* **Task prompt**:
In the listing that follows, locate the line containing "-- ==== Sys2Proof/Certificates/Slice0/Obligations.lean" and the line containing "let s := State.reset". Retype exactly those two lines and every line between them, and nothing more.

* **Task material**:
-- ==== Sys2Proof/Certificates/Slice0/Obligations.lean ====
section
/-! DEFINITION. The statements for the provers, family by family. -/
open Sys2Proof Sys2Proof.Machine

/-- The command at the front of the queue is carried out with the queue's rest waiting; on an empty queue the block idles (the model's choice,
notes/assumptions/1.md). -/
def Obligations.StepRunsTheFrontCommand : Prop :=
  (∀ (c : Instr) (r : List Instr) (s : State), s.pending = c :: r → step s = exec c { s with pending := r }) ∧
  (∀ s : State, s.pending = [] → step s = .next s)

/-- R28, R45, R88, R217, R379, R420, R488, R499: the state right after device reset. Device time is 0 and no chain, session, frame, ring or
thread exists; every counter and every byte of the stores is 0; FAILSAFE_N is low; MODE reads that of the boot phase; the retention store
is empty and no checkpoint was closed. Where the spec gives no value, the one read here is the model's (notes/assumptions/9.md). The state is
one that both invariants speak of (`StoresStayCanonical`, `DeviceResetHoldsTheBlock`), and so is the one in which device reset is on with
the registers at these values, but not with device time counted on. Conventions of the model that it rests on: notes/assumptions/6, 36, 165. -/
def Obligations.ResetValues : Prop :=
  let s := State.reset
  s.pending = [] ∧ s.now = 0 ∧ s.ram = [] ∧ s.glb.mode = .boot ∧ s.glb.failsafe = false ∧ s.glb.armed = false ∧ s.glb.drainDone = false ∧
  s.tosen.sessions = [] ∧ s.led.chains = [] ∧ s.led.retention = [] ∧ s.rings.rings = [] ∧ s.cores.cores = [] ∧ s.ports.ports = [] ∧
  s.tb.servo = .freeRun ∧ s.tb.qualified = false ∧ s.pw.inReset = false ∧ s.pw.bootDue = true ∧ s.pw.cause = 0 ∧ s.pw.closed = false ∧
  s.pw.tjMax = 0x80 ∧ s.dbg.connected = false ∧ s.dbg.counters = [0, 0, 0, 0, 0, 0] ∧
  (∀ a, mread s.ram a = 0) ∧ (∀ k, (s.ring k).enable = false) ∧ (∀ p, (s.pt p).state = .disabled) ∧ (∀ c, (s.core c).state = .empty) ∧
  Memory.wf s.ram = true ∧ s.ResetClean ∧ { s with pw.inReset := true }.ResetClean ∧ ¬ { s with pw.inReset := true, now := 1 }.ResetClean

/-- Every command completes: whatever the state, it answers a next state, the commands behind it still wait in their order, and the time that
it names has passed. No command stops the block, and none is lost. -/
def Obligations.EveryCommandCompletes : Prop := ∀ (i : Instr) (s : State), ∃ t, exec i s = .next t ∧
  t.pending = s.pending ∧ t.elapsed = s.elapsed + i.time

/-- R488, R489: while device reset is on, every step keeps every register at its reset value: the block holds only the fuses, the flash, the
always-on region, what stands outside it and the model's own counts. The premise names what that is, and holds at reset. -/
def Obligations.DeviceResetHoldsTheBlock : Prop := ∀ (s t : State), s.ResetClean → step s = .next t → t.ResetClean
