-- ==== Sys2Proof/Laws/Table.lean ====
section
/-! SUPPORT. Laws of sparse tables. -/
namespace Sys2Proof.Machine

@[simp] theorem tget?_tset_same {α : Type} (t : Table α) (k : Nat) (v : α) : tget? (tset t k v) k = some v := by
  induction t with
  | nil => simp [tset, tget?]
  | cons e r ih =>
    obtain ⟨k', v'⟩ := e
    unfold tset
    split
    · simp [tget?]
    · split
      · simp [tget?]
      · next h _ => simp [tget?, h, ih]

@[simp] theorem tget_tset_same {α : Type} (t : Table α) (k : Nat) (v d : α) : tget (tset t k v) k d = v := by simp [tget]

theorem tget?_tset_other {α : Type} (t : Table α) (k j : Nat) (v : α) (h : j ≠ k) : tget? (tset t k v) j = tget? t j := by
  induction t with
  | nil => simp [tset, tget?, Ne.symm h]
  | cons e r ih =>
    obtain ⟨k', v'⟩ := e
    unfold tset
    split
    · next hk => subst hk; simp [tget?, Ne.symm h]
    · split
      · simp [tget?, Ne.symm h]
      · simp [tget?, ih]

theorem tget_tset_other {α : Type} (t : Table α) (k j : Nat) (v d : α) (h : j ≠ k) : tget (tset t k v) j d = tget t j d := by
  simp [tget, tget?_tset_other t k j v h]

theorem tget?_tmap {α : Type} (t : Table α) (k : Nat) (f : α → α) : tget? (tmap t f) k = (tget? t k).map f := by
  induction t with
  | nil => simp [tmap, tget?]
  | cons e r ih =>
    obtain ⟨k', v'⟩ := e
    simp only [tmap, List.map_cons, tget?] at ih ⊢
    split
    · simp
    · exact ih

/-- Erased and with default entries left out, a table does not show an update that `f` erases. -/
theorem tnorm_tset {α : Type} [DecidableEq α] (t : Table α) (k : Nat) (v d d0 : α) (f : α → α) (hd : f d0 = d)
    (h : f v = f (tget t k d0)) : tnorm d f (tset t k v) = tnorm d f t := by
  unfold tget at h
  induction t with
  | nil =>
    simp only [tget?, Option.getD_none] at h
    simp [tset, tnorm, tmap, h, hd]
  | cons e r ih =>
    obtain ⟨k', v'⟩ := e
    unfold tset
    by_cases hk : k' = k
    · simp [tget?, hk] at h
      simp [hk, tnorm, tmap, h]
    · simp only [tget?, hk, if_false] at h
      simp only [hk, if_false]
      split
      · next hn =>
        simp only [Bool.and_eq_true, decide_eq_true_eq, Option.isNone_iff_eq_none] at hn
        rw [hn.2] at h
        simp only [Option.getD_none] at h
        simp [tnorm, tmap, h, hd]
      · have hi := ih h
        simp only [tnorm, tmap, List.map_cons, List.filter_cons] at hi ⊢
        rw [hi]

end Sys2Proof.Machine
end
==
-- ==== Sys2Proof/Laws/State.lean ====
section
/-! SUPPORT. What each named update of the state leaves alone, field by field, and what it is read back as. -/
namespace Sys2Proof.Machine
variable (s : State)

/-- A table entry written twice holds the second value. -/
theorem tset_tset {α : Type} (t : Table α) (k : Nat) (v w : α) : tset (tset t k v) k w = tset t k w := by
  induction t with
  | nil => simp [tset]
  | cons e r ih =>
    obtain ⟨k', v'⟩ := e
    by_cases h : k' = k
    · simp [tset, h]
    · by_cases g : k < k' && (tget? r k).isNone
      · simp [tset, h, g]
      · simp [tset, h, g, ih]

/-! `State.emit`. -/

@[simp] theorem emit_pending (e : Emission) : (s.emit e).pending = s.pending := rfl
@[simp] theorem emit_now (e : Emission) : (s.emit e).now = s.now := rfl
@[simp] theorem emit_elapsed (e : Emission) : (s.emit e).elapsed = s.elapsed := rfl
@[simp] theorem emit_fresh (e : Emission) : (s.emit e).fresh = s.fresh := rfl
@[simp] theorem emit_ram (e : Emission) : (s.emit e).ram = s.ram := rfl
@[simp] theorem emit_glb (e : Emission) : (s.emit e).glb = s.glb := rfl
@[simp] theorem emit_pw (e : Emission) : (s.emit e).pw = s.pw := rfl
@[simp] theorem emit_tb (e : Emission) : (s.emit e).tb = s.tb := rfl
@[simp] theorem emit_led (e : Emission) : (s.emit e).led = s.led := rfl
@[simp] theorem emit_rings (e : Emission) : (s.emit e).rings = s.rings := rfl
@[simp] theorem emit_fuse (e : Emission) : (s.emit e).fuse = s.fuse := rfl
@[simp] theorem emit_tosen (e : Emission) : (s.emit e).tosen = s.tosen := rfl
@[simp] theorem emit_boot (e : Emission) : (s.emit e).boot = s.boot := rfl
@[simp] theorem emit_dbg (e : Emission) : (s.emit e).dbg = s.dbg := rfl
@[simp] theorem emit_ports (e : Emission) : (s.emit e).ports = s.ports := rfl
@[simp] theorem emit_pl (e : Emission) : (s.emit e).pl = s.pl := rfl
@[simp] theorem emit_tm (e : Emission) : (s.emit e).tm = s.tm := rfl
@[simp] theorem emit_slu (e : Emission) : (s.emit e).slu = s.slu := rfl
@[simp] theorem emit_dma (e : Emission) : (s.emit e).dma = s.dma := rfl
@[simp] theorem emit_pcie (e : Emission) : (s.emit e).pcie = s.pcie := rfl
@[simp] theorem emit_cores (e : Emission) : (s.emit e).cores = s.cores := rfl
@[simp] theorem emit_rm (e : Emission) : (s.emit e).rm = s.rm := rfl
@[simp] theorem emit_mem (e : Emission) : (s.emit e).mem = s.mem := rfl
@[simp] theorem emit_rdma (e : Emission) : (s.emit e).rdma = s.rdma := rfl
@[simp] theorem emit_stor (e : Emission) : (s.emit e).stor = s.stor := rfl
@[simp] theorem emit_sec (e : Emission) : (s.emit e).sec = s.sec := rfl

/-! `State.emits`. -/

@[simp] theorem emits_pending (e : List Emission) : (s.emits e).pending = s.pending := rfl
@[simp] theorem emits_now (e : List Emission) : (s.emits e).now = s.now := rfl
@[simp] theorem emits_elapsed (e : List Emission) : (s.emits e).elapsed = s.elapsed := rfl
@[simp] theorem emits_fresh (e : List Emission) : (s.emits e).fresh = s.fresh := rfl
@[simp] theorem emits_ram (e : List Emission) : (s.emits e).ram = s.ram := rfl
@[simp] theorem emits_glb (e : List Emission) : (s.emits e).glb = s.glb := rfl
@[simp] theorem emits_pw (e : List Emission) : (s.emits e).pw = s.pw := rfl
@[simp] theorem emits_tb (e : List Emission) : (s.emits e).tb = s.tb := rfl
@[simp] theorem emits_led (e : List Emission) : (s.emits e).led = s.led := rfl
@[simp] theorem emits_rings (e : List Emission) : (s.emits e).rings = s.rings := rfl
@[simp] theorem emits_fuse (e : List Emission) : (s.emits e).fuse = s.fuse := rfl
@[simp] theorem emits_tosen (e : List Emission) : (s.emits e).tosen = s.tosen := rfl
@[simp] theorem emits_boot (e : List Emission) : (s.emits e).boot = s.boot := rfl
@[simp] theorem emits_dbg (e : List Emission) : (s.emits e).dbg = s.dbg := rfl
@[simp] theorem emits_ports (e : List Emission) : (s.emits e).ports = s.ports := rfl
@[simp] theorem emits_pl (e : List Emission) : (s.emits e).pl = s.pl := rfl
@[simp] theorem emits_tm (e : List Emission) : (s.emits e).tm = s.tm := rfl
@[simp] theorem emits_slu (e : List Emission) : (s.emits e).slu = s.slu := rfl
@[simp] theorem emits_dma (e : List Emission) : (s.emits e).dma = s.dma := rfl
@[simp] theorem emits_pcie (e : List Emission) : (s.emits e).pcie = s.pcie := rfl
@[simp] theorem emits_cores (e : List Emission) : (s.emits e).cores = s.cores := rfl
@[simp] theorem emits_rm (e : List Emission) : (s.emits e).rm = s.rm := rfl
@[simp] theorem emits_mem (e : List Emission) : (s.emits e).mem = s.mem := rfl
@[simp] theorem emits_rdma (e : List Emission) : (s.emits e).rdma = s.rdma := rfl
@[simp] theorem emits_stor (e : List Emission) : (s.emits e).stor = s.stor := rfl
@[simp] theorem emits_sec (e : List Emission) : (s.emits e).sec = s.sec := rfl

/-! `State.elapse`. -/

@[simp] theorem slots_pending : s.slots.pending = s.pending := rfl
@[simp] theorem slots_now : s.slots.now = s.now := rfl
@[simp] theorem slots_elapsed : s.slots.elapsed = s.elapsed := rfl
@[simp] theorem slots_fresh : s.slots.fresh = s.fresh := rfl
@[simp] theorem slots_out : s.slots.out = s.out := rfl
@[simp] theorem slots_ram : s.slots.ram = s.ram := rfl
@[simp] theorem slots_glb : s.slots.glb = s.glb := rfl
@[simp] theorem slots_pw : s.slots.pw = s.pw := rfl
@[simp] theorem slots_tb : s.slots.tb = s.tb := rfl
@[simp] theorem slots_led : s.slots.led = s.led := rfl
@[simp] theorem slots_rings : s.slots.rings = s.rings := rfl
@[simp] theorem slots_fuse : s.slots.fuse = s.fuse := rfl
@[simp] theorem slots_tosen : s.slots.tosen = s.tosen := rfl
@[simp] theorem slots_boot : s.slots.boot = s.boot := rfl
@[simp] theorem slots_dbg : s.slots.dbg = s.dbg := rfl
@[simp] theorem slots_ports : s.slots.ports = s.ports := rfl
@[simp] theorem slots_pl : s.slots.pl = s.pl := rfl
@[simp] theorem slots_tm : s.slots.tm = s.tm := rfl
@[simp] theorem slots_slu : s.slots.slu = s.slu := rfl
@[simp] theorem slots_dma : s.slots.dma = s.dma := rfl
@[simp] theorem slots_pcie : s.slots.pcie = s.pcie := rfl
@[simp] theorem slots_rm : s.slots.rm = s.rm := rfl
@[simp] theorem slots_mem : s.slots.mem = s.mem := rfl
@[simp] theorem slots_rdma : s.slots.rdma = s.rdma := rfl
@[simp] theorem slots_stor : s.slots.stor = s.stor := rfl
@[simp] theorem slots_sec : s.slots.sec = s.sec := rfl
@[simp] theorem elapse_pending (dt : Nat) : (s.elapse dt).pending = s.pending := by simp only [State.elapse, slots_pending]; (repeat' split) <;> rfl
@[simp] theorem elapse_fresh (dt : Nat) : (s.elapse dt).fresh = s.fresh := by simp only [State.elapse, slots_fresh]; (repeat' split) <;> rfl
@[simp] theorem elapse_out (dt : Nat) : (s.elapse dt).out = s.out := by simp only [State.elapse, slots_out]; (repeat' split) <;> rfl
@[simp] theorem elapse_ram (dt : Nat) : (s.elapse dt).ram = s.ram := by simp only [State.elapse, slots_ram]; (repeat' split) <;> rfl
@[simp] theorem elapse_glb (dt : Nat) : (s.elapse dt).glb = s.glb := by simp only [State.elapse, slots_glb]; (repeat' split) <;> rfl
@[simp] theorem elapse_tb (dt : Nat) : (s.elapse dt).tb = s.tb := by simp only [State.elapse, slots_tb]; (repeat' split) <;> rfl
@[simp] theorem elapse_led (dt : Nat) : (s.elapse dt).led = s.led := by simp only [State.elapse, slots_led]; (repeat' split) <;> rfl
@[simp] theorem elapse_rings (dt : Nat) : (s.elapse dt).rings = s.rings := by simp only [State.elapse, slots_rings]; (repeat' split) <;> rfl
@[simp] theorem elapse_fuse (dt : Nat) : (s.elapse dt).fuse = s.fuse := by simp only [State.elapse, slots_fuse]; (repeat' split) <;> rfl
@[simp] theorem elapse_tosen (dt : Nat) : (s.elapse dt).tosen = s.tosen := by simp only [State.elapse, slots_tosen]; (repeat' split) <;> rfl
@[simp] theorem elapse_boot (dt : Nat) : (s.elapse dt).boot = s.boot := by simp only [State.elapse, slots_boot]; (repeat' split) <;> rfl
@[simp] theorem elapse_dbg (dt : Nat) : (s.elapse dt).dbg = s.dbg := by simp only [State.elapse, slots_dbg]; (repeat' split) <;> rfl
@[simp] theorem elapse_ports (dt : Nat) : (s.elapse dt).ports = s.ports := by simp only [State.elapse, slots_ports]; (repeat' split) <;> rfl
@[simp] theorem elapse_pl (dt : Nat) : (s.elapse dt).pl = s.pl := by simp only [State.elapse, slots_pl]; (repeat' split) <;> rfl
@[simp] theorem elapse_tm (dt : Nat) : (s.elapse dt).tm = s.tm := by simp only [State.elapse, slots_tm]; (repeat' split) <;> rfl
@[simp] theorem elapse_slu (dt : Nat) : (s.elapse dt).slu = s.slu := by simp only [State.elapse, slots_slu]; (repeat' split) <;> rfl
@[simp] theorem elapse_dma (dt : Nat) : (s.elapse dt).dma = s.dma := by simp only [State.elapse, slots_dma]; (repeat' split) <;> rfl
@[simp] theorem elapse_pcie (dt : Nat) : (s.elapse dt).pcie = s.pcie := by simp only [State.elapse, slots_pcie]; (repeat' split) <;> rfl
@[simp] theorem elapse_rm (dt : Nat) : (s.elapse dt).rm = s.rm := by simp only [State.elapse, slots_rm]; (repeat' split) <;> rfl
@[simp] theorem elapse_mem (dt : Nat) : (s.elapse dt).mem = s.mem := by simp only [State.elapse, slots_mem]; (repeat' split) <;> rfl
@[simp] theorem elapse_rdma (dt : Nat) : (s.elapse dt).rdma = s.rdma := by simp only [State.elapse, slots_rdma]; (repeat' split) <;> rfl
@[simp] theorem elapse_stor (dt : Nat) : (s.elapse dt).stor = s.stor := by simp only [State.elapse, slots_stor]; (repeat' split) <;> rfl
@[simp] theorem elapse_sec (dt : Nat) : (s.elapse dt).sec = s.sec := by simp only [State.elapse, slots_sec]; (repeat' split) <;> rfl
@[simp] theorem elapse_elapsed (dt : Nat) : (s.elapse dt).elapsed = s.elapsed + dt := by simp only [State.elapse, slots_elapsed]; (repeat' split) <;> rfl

* **Answer section**:
-- ==== Sys2Proof/Certificates/Slice0/Obligations.lean ====
section
/-! DEFINITION. The statements for the provers, family by family. -/
open Sys2Proof Sys2Proof.Machine

/-- The command at the front of the queue is carried out with the queue's rest waiting; on an empty queue the block idles (the model's choice,
notes/assumptions/1.md). -/
def Obligations.StepRunsTheFrontCommand : Prop :=
  (∀ (c : Instr) (r : List Instr) (s : State), s.pending = c :: r → step s = exec c { s with pending := r }) ∧
  (∀ s : State, s.pending = [] → step s = .next s)

/-- R28, R45, R88, R217, R379, R420, R488, R499: the state right after device reset. Device time is 0 and no chain, session, frame, ring or
thread exists; every counter and every byte of the stores is 0; FAILSAFE_N is low; MODE reads that of the boot phase; the retention store
is empty and no checkpoint was closed. Where the spec gives no value, the one read here is the model's (notes/assumptions/9.md). The state is
one that both invariants speak of (`StoresStayCanonical`, `DeviceResetHoldsTheBlock`), and so is the one in which device reset is on with
the registers at these values, but not with device time counted on. Conventions of the model that it rests on: notes/assumptions/6, 36, 165. -/
def Obligations.ResetValues : Prop :=
  let s := State.reset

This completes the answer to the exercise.